I ruled that, given that the appeal was by way of de novo rehearing in accordance with the Supreme Court decision in O'Reilly v. Lee [2008] IESC 21, [2008] 4 I.R. 269, I was concerned with whether there was a prima facie case, rather than with a review of the tribunal procedures. I therefore excused the tribunal from further attendance on the basis that any complaints about whether or not it had provided fair procedures to the appellant were not matters for the statutory appeal.

13

The substantive hearing of the appeal then took place on 16th December, 2020 and I have received helpful submissions from Ms. O'Flynn, the appellant, pro se, and from Ms. Marguerite Bolger S.C. for the respondent solicitor.

Redaction
14

Ms. Bolger requested redaction of the name of the respondent solicitor while accepting that there was no statutory procedure for doing so. She referred to the practice of the disciplinary tribunal, but that is not itself relevant to the administration of justice by a court. The Supreme Court in Gilchrist v. Sunday Newspapers Ltd. [2017] IESC 18, [2017] 2 I.R. 284, recognised the jurisdiction to depart from fully open justice despite the absence of a statutory basis for that. But that must be approached on a restrictive basis and with scepticism. Gilchrist has been applied in the disciplinary context by Kelly P. in ( [2017] IEHC 548 Medical Council v. T.M. Unreported, High Court, 3rd October, 2017) and ( [2019] IEHC 109 Medical Council v. Anonymous Unreported, High Court, 1st March, 2019).

15

I have due regard to the fact that the appellant was not strongly arguing for naming of the respondent at this stage, albeit that her preference was that he would be named. On balance in all the circumstances I am inclined to order redaction at least as matters stand now. Ms. O'Flynn didn't want her name redacted either way, so it doesn't seem necessary to do so.
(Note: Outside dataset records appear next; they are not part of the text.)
-- ==== Sys2Proof/Laws/Memory.lean ====
section
/-! SUPPORT. Laws/Memory.lean: the laws of the buffer's bytes (20_memory.md rule R56): a read after a write, that every
operation keeps the canonical form and stays inside the buffer, and that canonical buffers with equal bytes are equal. -/

namespace Sys2Proof.Machine

@[simp] theorem Memory.read_nil (a : Nat) : Memory.read [] a = Memory.unlisted := rfl

theorem Memory.read_cons (k : Nat) (b : Byte) (rest : Memory) (a : Nat) :
    Memory.read ((k, b) :: rest) a = if k = a then b else Memory.read rest a := rfl

theorem Memory.read_unlisted_of_lt {m : Memory} {a : Nat} (h : ∀ c ∈ m, a < c.1) :
    Memory.read m a = Memory.unlisted := by
  induction m with
  | nil => rfl
  | cons c rest ih =>
    obtain ⟨k, b⟩ := c
    have hk : a < k := h (k, b) (by simp)
    rw [Memory.read_cons, if_neg (by omega)]
    exact ih fun c hc => h c (by simp [hc])

theorem Memory.wf_cons {k : Nat} {b : Byte} {rest : Memory} :
    Memory.wf ((k, b) :: rest) ↔ (∀ c ∈ rest, k < c.1) ∧ b ≠ Memory.unlisted ∧ Memory.wf rest := by
  simp only [Memory.wf, List.pairwise_cons, List.mem_cons, forall_eq_or_imp]
  tauto

theorem Memory.wf_nil : Memory.wf [] := by simp [Memory.wf]

theorem Memory.read_write_other (m : Memory) {a b : Nat} (v : Byte) (h : b ≠ a) :
    Memory.read (Memory.write m a v) b = Memory.read m b := by
  induction m with
  | nil =>
    simp only [Memory.write]
    split
    · rfl
    · rw [Memory.read_cons, if_neg (Ne.symm h)]
  | cons c rest ih =>
    obtain ⟨k, w⟩ := c
    simp only [Memory.write]
    split
    · simp only [Memory.read_cons, ih]
    · split
      · subst k
        split <;> simp [Memory.read_cons, Ne.symm h]
      · split
        · rfl
        · rw [Memory.read_cons, if_neg (Ne.symm h)]

theorem Memory.read_write_same {m : Memory} (hm : Memory.wf m) (a : Nat) (v : Byte) :
    Memory.read (Memory.write m a v) a = v := by
  induction m with
  | nil =>
    simp only [Memory.write]
    split
    · simp_all
    · simp [Memory.read_cons]
  | cons c rest ih =>
    obtain ⟨k, w⟩ := c
    obtain ⟨hlt, hw, hrest⟩ := Memory.wf_cons.1 hm
    simp only [Memory.write]
    split
    · rename_i hka
      rw [Memory.read_cons, if_neg (by omega), ih hrest]
    · split
      · subst k
        split
        · rename_i hv
          rw [hv]
          exact Memory.read_unlisted_of_lt hlt
        · simp [Memory.read_cons]
      · split
        · rename_i hka hne hv
          rw [hv, Memory.read_cons, if_neg hne]
          exact Memory.read_unlisted_of_lt fun c hc => by have := hlt c hc; omega
        · simp [Memory.read_cons]

theorem Memory.read_write {m : Memory} (hm : Memory.wf m) (a b : Nat) (v : Byte) :
    Memory.read (Memory.write m a v) b = if b = a then v else Memory.read m b := by
  split
  · subst b; exact Memory.read_write_same hm a v
  · exact Memory.read_write_other m v (by assumption)

/-- A write lists no offset that was not listed, but the one it stores to. -/
theorem Memory.mem_write {m : Memory} {a : Nat} {v : Byte} {c : Host.Cell} (h : c ∈ Memory.write m a v) :
    c ∈ m ∨ (c = (a, v) ∧ v ≠ Memory.unlisted) := by
  induction m with
  | nil =>
    simp only [Memory.write] at h
    split at h <;> simp_all
  | cons d rest ih =>
    obtain ⟨k, w⟩ := d
    simp only [Memory.write] at h
    split at h
    · rcases List.mem_cons.1 h with h | h
      · simp [h]
      · rcases ih h with h | h <;> simp [h]
    · split at h
      · split at h
        · simp [h]
        · rcases List.mem_cons.1 h with h | h <;> simp_all
      · split at h
        · exact .inl h
        · rcases List.mem_cons.1 h with h | h
          · simp_all
          · exact .inl h

theorem Memory.wf_write {m : Memory} (hm : Memory.wf m) (a : Nat) (v : Byte) : Memory.wf (Memory.write m a v) := by
  induction m with
  | nil =>
    simp only [Memory.write]
    split
    · exact Memory.wf_nil
    · exact Memory.wf_cons.2 ⟨by simp, by assumption, Memory.wf_nil⟩
  | cons c rest ih =>
    obtain ⟨k, w⟩ := c
    obtain ⟨hlt, hw, hrest⟩ := Memory.wf_cons.1 hm
    simp only [Memory.write]
    split
    · rename_i hka
      refine Memory.wf_cons.2 ⟨fun c hc => ?_, hw, ih hrest⟩
      rcases Memory.mem_write hc with h | ⟨rfl, -⟩
      · exact hlt c h
      · exact hka
    · split
      · subst k
        split
        · exact hrest
        · exact Memory.wf_cons.2 ⟨hlt, by assumption, hrest⟩
      · split
        · exact hm
        · refine Memory.wf_cons.2 ⟨fun c hc => ?_, by assumption, hm⟩
          rcases List.mem_cons.1 hc with rfl | h
          · show a < k; omega
          · have := hlt c h; omega

theorem Memory.within_write {m : Memory} {n a : Nat} (hm : Memory.within m n) (ha : a < n) (v : Byte) :
    Memory.within (Memory.write m a v) n := by
  intro c hc
  rcases Memory.mem_write hc with h | ⟨rfl, -⟩
  · exact hm c h
  · exact ha

/-- Two canonical buffers with equal bytes are equal data. -/
theorem Memory.ext_of_read {m m' : Memory} (hm : Memory.wf m) (hm' : Memory.wf m')
    (h : ∀ a, Memory.read m a = Memory.read m' a) : m = m' := by
  induction m generalizing m' with
  | nil =>
    cases m' with
    | nil => rfl
    | cons c rest =>
      obtain ⟨k, b⟩ := c
      obtain ⟨-, hb, -⟩ := Memory.wf_cons.1 hm'
      have := h k
      simp [Memory.read_cons] at this
      exact absurd this.symm hb
  | cons c rest ih =>
    obtain ⟨k, b⟩ := c
    obtain ⟨hlt, hb, hrest⟩ := Memory.wf_cons.1 hm
    cases m' with
    | nil =>
      have := h k
      simp [Memory.read_cons] at this
      exact absurd this hb
    | cons c' rest' =>
      obtain ⟨k', b'⟩ := c'
      obtain ⟨hlt', hb', hrest'⟩ := Memory.wf_cons.1 hm'
      have hkk : k = k' := by
        rcases Nat.lt_trichotomy k k' with hlt1 | heq | hgt
        · have h1 := h k
          rw [Memory.read_cons, if_pos rfl, Memory.read_cons, if_neg (by omega),
            Memory.read_unlisted_of_lt fun c hc => by have := hlt' c hc; omega] at h1
          exact absurd h1 hb
        · exact heq
        · have h1 := h k'
          rw [Memory.read_cons, if_neg (by omega), Memory.read_cons, if_pos rfl,
            Memory.read_unlisted_of_lt fun c hc => by have := hlt c hc; omega] at h1
          exact absurd h1.symm hb'
      subst hkk
      have hbb : b = b' := by simpa [Memory.read_cons] using h k
      subst hbb
      congr 1
      refine ih hrest hrest' fun a => ?_
      by_cases hka : k = a
      · subst hka
        rw [Memory.read_unlisted_of_lt hlt, Memory.read_unlisted_of_lt hlt']
      · simpa [Memory.read_cons, hka] using h a

/-! ### `MemRead` and `MemWrite` -/

@[simp] theorem memRead_length (m : Memory) (a n : Nat) : (memRead m a n).length = n := by
  induction n generalizing a with
  | zero => rfl
  | succ n ih => simp [memRead, ih]

theorem memRead_eq_map (m : Memory) (a n : Nat) :
    memRead m a n = (List.range n).map fun k => Memory.read m (a + k) := by
  induction n generalizing a with
  | zero => rfl
  | succ n ih =>
    rw [memRead, ih, List.range_succ_eq_map, List.map_cons, List.map_map]
    refine congrArg₂ _ rfl (List.map_congr_left fun k _ => ?_)
    simp only [Function.comp]
    congr 1; omega

theorem memWrite_wf {m : Memory} (hm : Memory.wf m) (a : Nat) (vs : List Byte) : Memory.wf (memWrite m a vs) := by
  induction vs generalizing m a with
  | nil => exact hm
  | cons v vs ih => exact ih (Memory.wf_write hm a v) (a + 1)

theorem memWrite_within {m : Memory} {n a : Nat} (hm : Memory.within m n) (vs : List Byte) (h : a + vs.length ≤ n) :
    Memory.within (memWrite m a vs) n := by
  induction vs generalizing m a with
  | nil => exact hm
  | cons v vs ih =>
    simp only [List.length_cons] at h
    exact ih (Memory.within_write hm (by omega) v) (by omega)

/-- R56: byte `k` of the list to offset `addr + k`, every other byte unchanged. -/
theorem read_memWrite {m : Memory} (hm : Memory.wf m) (a : Nat) (vs : List Byte) (b : Nat) :
    Memory.read (memWrite m a vs) b =
      if a ≤ b ∧ b < a + vs.length then vs.getD (b - a) 0 else Memory.read m b := by
  induction vs generalizing m a with
  | nil => simp [memWrite]
  | cons v vs ih =>
    rw [memWrite, ih (Memory.wf_write hm a v), Memory.read_write hm]
    simp only [List.length_cons]
    by_cases h1 : b = a
    · subst h1; simp
    · by_cases h2 : a + 1 ≤ b ∧ b < a + 1 + vs.length
      · rw [if_pos h2, if_pos (by omega)]
        obtain ⟨d, rfl⟩ : ∃ d, b = a + 1 + d := ⟨b - (a + 1), by omega⟩
        rw [show a + 1 + d - (a + 1) = d by omega, show a + 1 + d - a = d + 1 by omega, List.getD_cons_succ]
      · rw [if_neg h2, if_neg h1, if_neg (by omega)]

/-- The frame of a store, with no premise on the buffer. -/
theorem read_memWrite_outside (m : Memory) (a : Nat) (vs : List Byte) {b : Nat} (h : b < a ∨ a + vs.length ≤ b) :
    Memory.read (memWrite m a vs) b = Memory.read m b := by
  induction vs generalizing m a with
  | nil => rfl
  | cons v vs ih =>
    simp only [List.length_cons] at h
    rw [memWrite, ih _ _ (by omega), Memory.read_write_other _ _ (by omega)]

/-! ### Pixels -/

@[simp] theorem writePixel_pixelCount (i : Nat) (t : List Byte) (r : ReadyStrip) :
    (writePixel i t r).pixelCount = r.pixelCount := rfl
@[simp] theorem writePixel_pin (i : Nat) (t : List Byte) (r : ReadyStrip) : (writePixel i t r).pin = r.pin := rfl
@[simp] theorem writePixel_bufSize (i : Nat) (t : List Byte) (r : ReadyStrip) :
    bufSize (writePixel i t r) = bufSize r := rfl
theorem writePixel_buf (i : Nat) (t : List Byte) (r : ReadyStrip) :
    (writePixel i t r).buf = memWrite r.buf (pixelOffset i) t := rfl

theorem read_writePixel_inside (i : Nat) (t : List Byte) {r : ReadyStrip} (h : Memory.wf r.buf) {k : Nat}
    (hk : k < t.length) : Memory.read (writePixel i t r).buf (pixelOffset i + k) = t.getD k 0 := by
  rw [writePixel_buf, read_memWrite h, if_pos (by omega), Nat.add_sub_cancel_left]

theorem read_writePixel_outside (i : Nat) (t : List Byte) (r : ReadyStrip) {a : Nat}
    (h : a < pixelOffset i ∨ pixelOffset i + t.length ≤ a) :
    Memory.read (writePixel i t r).buf a = Memory.read r.buf a :=
  read_memWrite_outside r.buf _ t h

@[simp] theorem freshStrip_pin (pin : Word) (n : Nat) : (freshStrip pin n).pin = pin := rfl
@[simp] theorem freshStrip_buf (pin : Word) (n : Nat) : (freshStrip pin n).buf = [] := rfl

theorem wholeBuffer_eq_map (r : ReadyStrip) :
    wholeBuffer r = (List.range (3 * r.pixelCount.toNat)).map fun a => Memory.read r.buf a := by
  simp [wholeBuffer, bufSize, Config.bytesPerPixel, memRead_eq_map]

@[simp] theorem wholeBuffer_length (r : ReadyStrip) : (wholeBuffer r).length = 3 * r.pixelCount.toNat := by
  simp [wholeBuffer, bufSize, Config.bytesPerPixel]

end Sys2Proof.Machine
end

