theorem witness_PackResult : (0x01000000AA000000BB000000CC : CmdWord).extractLsb' 96 8 = 0x01 := by decide
theorem witness_UnpackResults :
    (0x0200AABBCC0000000000000000 : CmdWord).extractLsb' 96 8 = 0x02 ∧
    (0x0300AABBCC0000000000000000 : CmdWord).extractLsb' 96 8 = 0x03 ∧
    (0x0400AABBCC0000000000000000 : CmdWord).extractLsb' 96 8 = 0x04 := by decide
theorem witness_PackKeepsLowBytes :
    (261 : Word) &&& 0xFF = 5 &&& 0xFF ∧ (0xFFFFFFFF : Word) &&& 0xFF = 0xFF &&& 0xFF ∧
      (256 : Word) &&& 0xFF = 0 &&& 0xFF := by decide

theorem witness_ZeroBrightnessStoresZero :
    (readyWith 2 3 0 [(3, 1)]).strip = .ready ⟨2, 3, [(3, 1)]⟩ ∧ Memory.wf [(3, 1)] ∧
    (readyWith 2 3 0 [(3, 1)]).brightness = 0 ∧ 0 ≤ (1 : Word).toInt ∧ (1 : Word).toInt < (2 : BitVec 32).toNat ∧
    (readyWith 2 3 0 [(3, 1)]).transmitter = .completes := by decide
theorem witness_ScalerLaws :
    (0 : Byte) ≤ 255 ∧ (254 : Byte) ≤ 254 ∧ ∀ c : Nat, c ≤ 255 → c * 255 / 255 = c :=
  ⟨by decide, by decide, fun c _ => by omega⟩
theorem witness_ShiftAddScalerAgrees : (65534 : Nat) ≤ 65534 := by decide
theorem witness_TripletIsScaledChannelsInWireOrder :
    (0xFFAABBCC : Word) &&& 0xFFFFFF = 0x00AABBCC &&& 0xFFFFFF := by decide

/-- The largest length accepted, the first refused, and a negative one; both states. -/
theorem witness_InitReplacesTheStrip :
    (0x10000000070000000300000000 : CmdWord).extractLsb' 96 8 = 0x10 ∧
    max (8 : Word).toInt 0 ≤ small.params.maxPixels ∧
    max (0xFFFFFFFC : Word).toInt 0 ≤ ready2.params.maxPixels ∧
    (small.params.maxPixels : Int) < max (9 : Word).toInt 0 := by decide
theorem witness_CapacityRaisedOnlyByInit :
    completes (exec (.init 5 8) small) = true ∧
    exec (.init 5 9) small = .next { small with responses := small.responses ++ [⟨.capacity, none⟩] } :=
  ⟨by decide, rfl⟩
theorem witness_InitBrightnessByParameter :
    (completes (exec (.init 5 1) ready2) = true ∧ ready2.params.initResetsBrightness = false) ∧
    (completes (exec (.init 5 8) { ready2 with params := ⟨8, true⟩ }) = true ∧
      max (8 : Word).toInt 0 ≤ (Params.mk 8 true).maxPixels) ∧
    (completes (exec (.init 5 1) State.reset) = true ∧ Invariant State.reset ∧ State.reset.strip = .uninitialized) :=
  ⟨by decide, by decide, by decide, ⟨by decide, fun _ => rfl, by decide, by decide⟩, rfl⟩
theorem witness_SetBrightnessStoresLowByte :
    (0x11000000800000000000000000 : CmdWord).extractLsb' 96 8 = 0x11 ∧ ready2.strip = .ready ⟨2, 3, []⟩ ∧
      State.reset.strip = .uninitialized := by decide
/-- The first and the last pixel, the first index above, and -1. -/
theorem witness_SetPixelStoresAndTransmits :
    (0x120000000000AABBCC00000000 : CmdWord).extractLsb' 96 8 = 0x12 ∧
    (ready2.strip = .ready ⟨2, 3, []⟩ ∧ Memory.wf [] ∧ ready2.transmitter = .completes) ∧
    (0 ≤ (0 : Word).toInt ∧ (0 : Word).toInt < (2 : BitVec 32).toNat) ∧
    (0 ≤ (1 : Word).toInt ∧ (1 : Word).toInt < (2 : BitVec 32).toNat) ∧
    ((2 : BitVec 32).toNat : Int) ≤ (2 : Word).toInt ∧ (0xFFFFFFFF : Word).toInt < 0 ∧
    State.reset.strip = .uninitialized := by decide
theorem witness_WireOrderAtFullBrightness :
    ready2.strip = .ready ⟨2, 3, []⟩ ∧ Memory.wf [] ∧ ready2.transmitter = .completes ∧ ready2.brightness = 255 ∧
    0 ≤ (1 : Word).toInt ∧ (1 : Word).toInt < (2 : BitVec 32).toNat := by decide
/-- A strip of two pixels and the empty strip. -/
theorem witness_ShowColorFillsAndTransmits :
    (0x1300FF00000000000000000000 : CmdWord).extractLsb' 96 8 = 0x13 ∧
    (ready2.strip = .ready ⟨2, 3, []⟩ ∧ Memory.wf [] ∧ ready2.transmitter = .completes) ∧
    (readyWith 0 5 255 []).strip = .ready ⟨0, 5, []⟩ ∧ State.reset.strip = .uninitialized := by decide
theorem witness_ShowColorIsRepeatedSetPixelThenShow :
    Invariant ready2 ∧ ready2.strip = .ready ⟨2, 3, []⟩ ∧ ready2.transmitter = .completes :=
  ⟨invariant_ready2, rfl, rfl⟩
theorem witness_ShowTransmitsTheBuffer :
    (0x14000000000000000000000000 : CmdWord).extractLsb' 96 8 = 0x14 ∧ ready2.strip = .ready ⟨2, 3, []⟩ ∧
      ready2.transmitter = .completes ∧ State.reset.strip = .uninitialized := by decide
/-- Two `SHOW`s, at once and with commands between; and a `SET_PIXEL` repeated, in range and with each fault. -/
theorem witness_RepeatedShowAndSetPixelAreIdempotent :
    Memory.wf [(0, 7), (5, 9)] ∧ (ready2.strip = .ready ⟨2, 3, []⟩ ∧ ready2.transmitter = .completes) ∧
    ((∀ i ∈ [Instr.setBrightness 0, .pack 1 2 3, .showStrip],
        i.mnemonic ≠ .INIT ∧ i.mnemonic ≠ .SET_PIXEL ∧ i.mnemonic ≠ .SHOW_COLOR) ∧
      completes (runCommands [.showStrip, .setBrightness 0, .pack 1 2 3, .showStrip] ready2) = true) ∧
    (Invariant ready2 ∧ completes (runCommands [.setPixel 1 0xAABBCC, .setPixel 1 0xAABBCC] ready2) = true ∧
      completes (runCommands [.setPixel 2 0xAABBCC, .setPixel 2 0xAABBCC] ready2) = true) ∧
    (Invariant State.reset ∧ completes (runCommands [.setPixel 0 0xAABBCC, .setPixel 0 0xAABBCC] State.reset) = true) :=
  ⟨by decide, ⟨rfl, rfl⟩, ⟨by decide, by decide⟩, ⟨invariant_ready2, by decide, by decide⟩,
    ⟨by decide, fun _ => rfl, by decide, by decide⟩, by decide⟩
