/-- A call machine (section 10.2). `hook` is the debounced hook value acted on: `some true` is OFF_HOOK. `goodSinceUp` counts the
good answers since the entry into UP, up to 2 (R176). -/
structure CallSlot where
  state : CallState := .unavailable
  originator : Originator := .none
  role : Role := .none
  order : Option SlotNo := none
  clearedBySummit : Bool := false
  noAnswer : Option Time := none
  guardEnds : Option Time := none
  freeRun : Nat := 0
  seizeTaken : Bool := false
  answerTaken : Bool := false
  goodSinceUp : Nat := 0
  seizeAnswers : Nat := 0
  duration : Nat := 0
  nextSecond : Time := 0
  reason : ClearReason := .none
  hookInput : Debounce := {}
  hook : Option Bool := none
  pickedUp : Bool := false
  ringing : Bool := false
  ringer : Bool := false
  ringNext : Time := 0
  micOctets : List Byte := []
  voiceOctets : List Byte := []
  tone : Tone := .silence
  toneSince : Time := 0
  deriving DecidableEq, Repr

/-- The Call Unit. -/
structure Calls where
  slots : Vector CallSlot 2 := Vector.replicate 2 {}
  limit : Nat := 60
  connects : Nat := 0
  glareWon : Nat := 0
  glareLost : Nat := 0
  alertLapses : Nat := 0
  deriving DecidableEq, Repr

/-! ## The part and the state -/

/-- Judgements that an event has called for and not yet made: Launch Control's (R65), the motor start arbiter's (R96) and the Door
Sequencer's (R108). The model's own; clear between steps (log entry 4). -/
structure Work where
  launch : Bool := false
  arbiter : Bool := false
  sequencer : Bool := false
  deriving DecidableEq, Repr

/-- The fourteen blocks of the part and the cabin table. -/
structure Part where
  window : Window := {}
  clock : Clock := {}
  track : Track := {}
  cabins : Vector CabinRecord 128 := Vector.replicate 128 {}
  rope : Rope := {}
  sensors : Sensors := {}
  grip : Grip := {}
  launch : Launch := {}
  doors : Doors := {}
  sequencer : Sequencer := {}
  sup : Supervisor := {}
  line : Line := {}
  messages : Messages := {}
  calls : Calls := {}
  work : Work := {}
  deriving DecidableEq, Repr

/-- The state of the VT310: the part, the part as it stood before a software reset that is under way (`none` when none is), the data
of the host's last read, the number of free choices of reads made so far, and the commands that wait, first in, first out. -/
structure State where
  part : Part := {}
  before : Option Part := none
  busData : Half := 0
  readChoices : Nat := 0
  pending : List Instr := []
  deriving DecidableEq, Repr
De novo rehearing versus review by way of identification of error
16

While accepting that the function of the court under s. 7 of the 1960 Act is a de novo rehearing (see O'Reilly v. Lee referred to above), the respondent also argued that the court had to be satisfied that the tribunal had committed an identifiable error. Unfortunately, that is self-evidently a contradictory proposition. If the appeal is de novo it doesn't require demonstration of an error at all. The doctrine of curial deference doesn't and can't logically apply to a de novo rehearing.

17

Various cases across a...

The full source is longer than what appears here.